From f787e4e2027583476ca34bd01c8462f6459369bb Mon Sep 17 00:00:00 2001
From: James Taylor <user234683@users.noreply.github.com>
Date: Fri, 31 Jan 2020 20:06:15 -0800
Subject: Give a proper error message for 429 errors These occur when too many
 requests are coming from a Tor exit node. Before, there would be an error
 page with an exception instructing users to report the issue. But this is an
 expected and persistent issue.

---
 youtube/__init__.py      | 12 ++++++++++++
 youtube/channel.py       |  2 ++
 youtube/playlist.py      |  1 +
 youtube/subscriptions.py | 13 ++++++++++---
 youtube/util.py          | 23 +++++++++++++++++++++++
 youtube/watch.py         |  1 +
 6 files changed, 49 insertions(+), 3 deletions(-)

diff --git a/youtube/__init__.py b/youtube/__init__.py
index d8171c0..9e95256 100644
--- a/youtube/__init__.py
+++ b/youtube/__init__.py
@@ -1,6 +1,8 @@
+from youtube import util
 import flask
 import settings
 import traceback
+from sys import exc_info
 yt_app = flask.Flask(__name__)
 yt_app.url_map.strict_slashes = False
 
@@ -34,4 +36,14 @@ def commatize(num):
 
 @yt_app.errorhandler(500)
 def error_page(e):
+    if (exc_info()[0] == util.FetchError
+        and exc_info()[1].code == '429'
+        and settings.route_tor
+    ):
+        error_message = ('Error: Youtube blocked the request because the Tor'
+            ' exit node is overcrowded.
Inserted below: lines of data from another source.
-- ==== Sys2Proof/Machine/EvBoot.lean ====
section
/-! DEFINITION. Cold reset, warm reset, and GO in recovery: the steps of bring-up (R398 to R402, R411). -/
namespace Sys2Proof.Machine

/-! ## The image (R398) -/

def imageByte (s : State) (o : Nat) : Byte := look 0 (bootOf s).window o
def imageBytes (s : State) (o n : Nat) : List Byte := (List.range n).map fun i => imageByte s (o + i)
def image64 (s : State) (o : Nat) : Nat := natOfBytes (imageBytes s o 8)
def image32 (s : State) (o : Nat) : Nat := natOfBytes (imageBytes s o 4)
def bodyLen (s : State) : Nat := image32 s 12
def bodyOf (s : State) : List Byte := imageBytes s 512 (bodyLen s)
/-- Step 3: MAGIC, LEN, ENTRY and the reserved bytes. -/
def formatOk (s : State) : Bool :=
  let len := bodyLen s
  image64 s 0 = 0x4F58465700000001 && len ≠ 0 && len % 128 = 0 && len ≤ 2 ^ 22 - 512
    && image64 s 16 % 8 = 0 && image64 s 16 < len && (imageBytes s 352 160).all (· = 0)
/-- Step 3: the key's digest is an unrevoked fused one. -/
def keyOk (s : State) : Bool :=
  let d := sha384 (imageBytes s 32 96)
  (List.range 4).any fun i => Config.fuseKeys[i]? = some d && !(Config.fuseRevoked i)
def imageDigest (s : State) : List Byte := sha384 (imageBytes s 0 256 ++ bodyOf s)

/-! ## The steps (R399) -/

/-- A failing step: recovery, with its error. -/
def failBoot (s : State) (err : Nat) : State := modBoot s fun b => { b with stage := 15, err := err }
/-- Words of P0DESC with V and MGMT one, G0 and G1 zero, PBASE zero and tenant 0 added. -/
def p0Word (s : State) (i : Nat) : Word :=
  let w := BitVec.ofNat 64 (image64 s (128 + 8 * i))
  if i = 0 then setField (setField (setField w 62 3#2) 58 0#3) 55 0#3
  else if i = 1 then setField w 0 1#1
  else if i = 2 then 0
  else w
/-- Step 7's checks: those of R393, LOAD a multiple of 64 KiB, and the window holds the body. -/
def p0Ok (s : State) : Bool :=
  let load := image64 s 24
  descCheck s 0 (p0Word s) = stOK && load % 0x10000 = 0 && load + bodyLen s ≤ (p0Word s 3).toNat
/-- Step 7: the body in memory, SYSENT of every core, and partition 0 with its clusters prepared. -/
def loadFirmware (s : State) : State :=
  let load := image64 s 24
  let body := bodyOf s
  let s := memWrite (recoded s load body.length) load body
  let entry := BitVec.ofNat 64 (load + image64 s 16)
  let s := ((List.range 576).flatMap clusterNumbers).foldl (fun s c => modCore s c fun k => { k with sysent := entry }) s
  let w0 := p0Word s 0
  let s := setPart s 0 { desc := (List.range 16).map fun i => (i, if i = 0 then setField w0 63 0#1 else p0Word s i), valid := true }
  let s := (groupClusters w0).foldl (fun s cid =>
    let s := prepareCluster s cid
    let s := (List.range 8).foldl (fun s n => setSet s cid n {}) s
    modCl s cid fun x => { x with part := some 0 }) s
  clearRecords s (p0Word s 7).toNat (2 ^ (field w0 48 6).toNat)
where
  clusterNumbers (cid : Nat) : List Nat := (List.range 9).map (coreNo cid)
/-- Step 8: a system parcel to the cluster core of cluster 0. -/
def startFirmware (s : State) : State :=
  let p : Parcel := { hdr := mkHdr 3 0xE#12 (coreIdOf (coreNo 0 8)) 3 0 0 none 0, payload := [], src := 15, sys := true, hw := true }
  modBoot { s with net := s.net ++ [p] } fun b => { b with stage := 8, err := 0 }
def toStage (s : State) (n : Nat) : State := modBoot s fun b => { b with stage := n }
/-- The boot controller takes the step that STAGE names, with what the board presents; the next step's number, 8 after the last, or
recovery. Step 8 follows step 7 at once: with its parcel sent the device is running. -/
def bootStep (s : State) (i : BootInput) : State :=
  let n := (bootOf s).stage
  let svn := image32 s 8
  if n = 1 then toStage s 2
  else if n = 2 then
    match i.flash with
    | none => failBoot s 1
    | some f => toStage (modBoot s fun b => { b with window := writeRun 0 [] 0 (f.take (2 ^ 22)) }) 3
  else if n = 3 then
    if !(formatOk s) then failBoot s 7 else if !(keyOk s) then failBoot s 2 else if svn < Config.fuseMinSvn then failBoot s 3 else toStage s 4
  else if n = 4 then
    if ecdsaVerify (imageDigest s) (imageBytes s 32 96) (imageBytes s 256 96) then toStage s 5 else failBoot s 4
  else if n = 5 then toStage (modBoot s fun b => { b with meas := imageDigest s, svn := BitVec.ofNat 32 svn }) 6
  else if n = 6 then (if !i.trained then failBoot s 6 else if !i.populated then failBoot s 5 else toStage s 7)
  else if n = 7 then (if p0Ok s then startFirmware (loadFirmware s) else failBoot s 8)
  else s
/-- Steps 3 to 8 on the image in the boot window, one after another. -/
def bootFrom3 (s : State) (i : BootInput) : State := (List.range 5).foldl (fun s _ => bootStep s i) (toStage s 3)
/-- The recorder's entry of a reset, with BOOTSTAT as the boot leaves it. -/
def recReset (s : State) (w0 : Nat) : State := recEvent s 0 7 0 0 (BitVec.ofNat 64 w0) (bootStat s)
/-- A cold reset: everything but the fuses is cleared, and the image is read from the board's flash. The table makes it one step, as it does
a warm reset and GO; the schedule may also let a reset begin and its steps come one by one (`bootBegins`, `bootStep`). -/
def execColdReset (i : BootInput) (s : State) : Host.Outcome State Fault Refusal :=
  let s : State := { sched := s.sched }
  match i.flash with
  | none => .next (recReset (failBoot s 1) 0)
  | some f =>
    let s := modBoot s fun b => { b with window := writeRun 0 [] 0 (f.take (2 ^ 22)) }
    .next (recReset (bootFrom3 s i) 0)
/-- Bytes of a line put into memory, the rest of it read first (R403). -/
def mergeOut (s : State) (pa : Nat) (d : Line) (m : Mask) : State := memMerge (recoded (linesRead s pa 1) pa 1) pa d m
/-- Stores already made reach memory: dirty bytes of every L1, then of every slice. -/
def drainCaches (s : State) : State :=
  let s := s.cores.foldl (fun s e => e.2.l1.foldl (fun s l =>
    if l.dirty = 0#128 then s
    else
      match s.slices.find? fun q => q.2.lines.any fun z => z.2.pa / 128 = l.pa / 128 with
      | some q => modSl s q.1 fun x => { x with lines := x.lines.map fun z =>
          if z.2.pa / 128 = l.pa / 128 then (z.1, { z.2 with data := overlay z.2.data l.data l.dirty, dirty := z.2.dirty ||| l.dirty }) else z }
      | none => mergeOut s l.pa l.data l.dirty) s) s
  s.slices.foldl (fun s q => q.2.lines.foldl (fun s z => if z.2.dirty = 0#128 then s else mergeOut s z.2.pa z.2.data z.2.dirty) s) s
/-- What a warm reset keeps, once what its write-backs found is on the management ring: memory, the recorder, the boot window, the host side but for its semaphores, and the clocks. -/
def warmState (s : State) : State :=
  let s := s.disp.queues.foldl (fun s r => physWrite32 s (queueAt s r.part r.q + 20) r.rhead) s
  let s := drainCaches s
  let s := pumpRing s (mgmtPart s) false
  let h := s.host
  { sched := s.sched
    clk := s.clk
    mem := s.mem
    bad := s.bad
    flips := s.flips
    host := { h with
      sems := []
      ties := []
      pa := { h.pa with busy := false }
      pb := { h.pb with busy := false }
      dies := h.dies.map fun e => (e.1, { e.2 with tripped := false })
      boot := { h.boot with stage := 3, err := 0, svn := 0, meas := [], building := false } } }
/-- The first transaction, where it is a write of BOOTCTL of the kind asked for and passes its checks; else it completes with its
status. -/
def bootWrite (s : State) (k : TxKind) (f : State → State) : State :=
  match headTx s with
  | none => s
  | some (t, rest) =>
    if txKind s t ≠ k then s
    else
      let s := { s with host := { s.host with tx := rest } }
      let st := writeCheck s t
      if st ≠ stOK then showAt s (portB t) st []
      else if k = .go && !(inRecovery s) then showAt s (portB t) stDENIED []
      else showAt (f s) (portB t) stOK []
def execWarmReset (i : BootInput) (s : State) : Host.Outcome State Fault Refusal :=
  .next (bootWrite s .warm fun s => recReset (bootFrom3 (warmState s) i) 1)
/-- A write of BOOTCTL at the head of the transactions begins its boot, at step 3. -/
def bootBegins (s : State) : State :=
  match (headTx s).map fun t => txKind s t.1 with
  | some .warm => bootWrite s .warm fun s => recReset (warmState s) 1
  | some .go => bootWrite s .go fun s => toStage (modBoot s fun b => { b with err := 0 }) 3
  | _ => s
/-- A write of ATTGO, alone in its transaction, at the head of the transactions: the report begins (R400). -/
def attestBegins (s : State) : State :=
  match headTx s with
  | some (t, rest) =>
    let s' := { s with host := { s.host with tx := rest } }
    if txKind s t = .attgo && t.size ≤ 8 && writeCheck s' t = stOK && !(bootOf s).building then
      showAt (modBoot s' fun b => { b with building := true }) (portB t) stOK []
    else s
  | none => s
def attestEnds (s : State) : State := if (bootOf s).building then attest s else s
/-- GO in recovery: steps 3 to 8 again, on the image in the boot window. -/
def execGoOp (i : BootInput) (s : State) : Host.Outcome State Fault Refusal :=
  .next (bootWrite s .go fun s => bootFrom3 (modBoot s fun b => { b with err := 0 }) i)

end Sys2Proof.Machine
end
Try getting a new exit node by'
+            ' restarting the Tor Browser.')
+        if exc_info()[1].ip:
+            error_message += ' Exit node IP address: ' + exc_info()[1].ip
+        return flask.render_template('error.html', error_message=error_message), 502
     return flask.render_template('error.html', traceback=traceback.format_exc()), 500
diff --git a/youtube/channel.py b/youtube/channel.py
index 4df82e5..c897a87 100644
--- a/youtube/channel.py
+++ b/youtube/channel.py
@@ -179,6 +179,7 @@ def get_channel_page_general_url(base_url, tab, request, channel_id=None):
             gevent.spawn(get_channel_tab, channel_id, page_number, sort, 'videos', view)
         )
         gevent.joinall(tasks)
+        util.check_gevent_exceptions(*tasks)
         number_of_videos, polymer_json = tasks[0].value, tasks[1].value
     elif tab == 'videos':
         tasks = (
@@ -186,6 +187,7 @@ def get_channel_page_general_url(base_url, tab, request, channel_id=None):
             gevent.spawn(util.fetch_url, base_url + '/videos?pbj=1&view=0', util.desktop_ua + headers_1, debug_name='gen_channel_videos')
         )
         gevent.joinall(tasks)
+        util.check_gevent_exceptions(*tasks)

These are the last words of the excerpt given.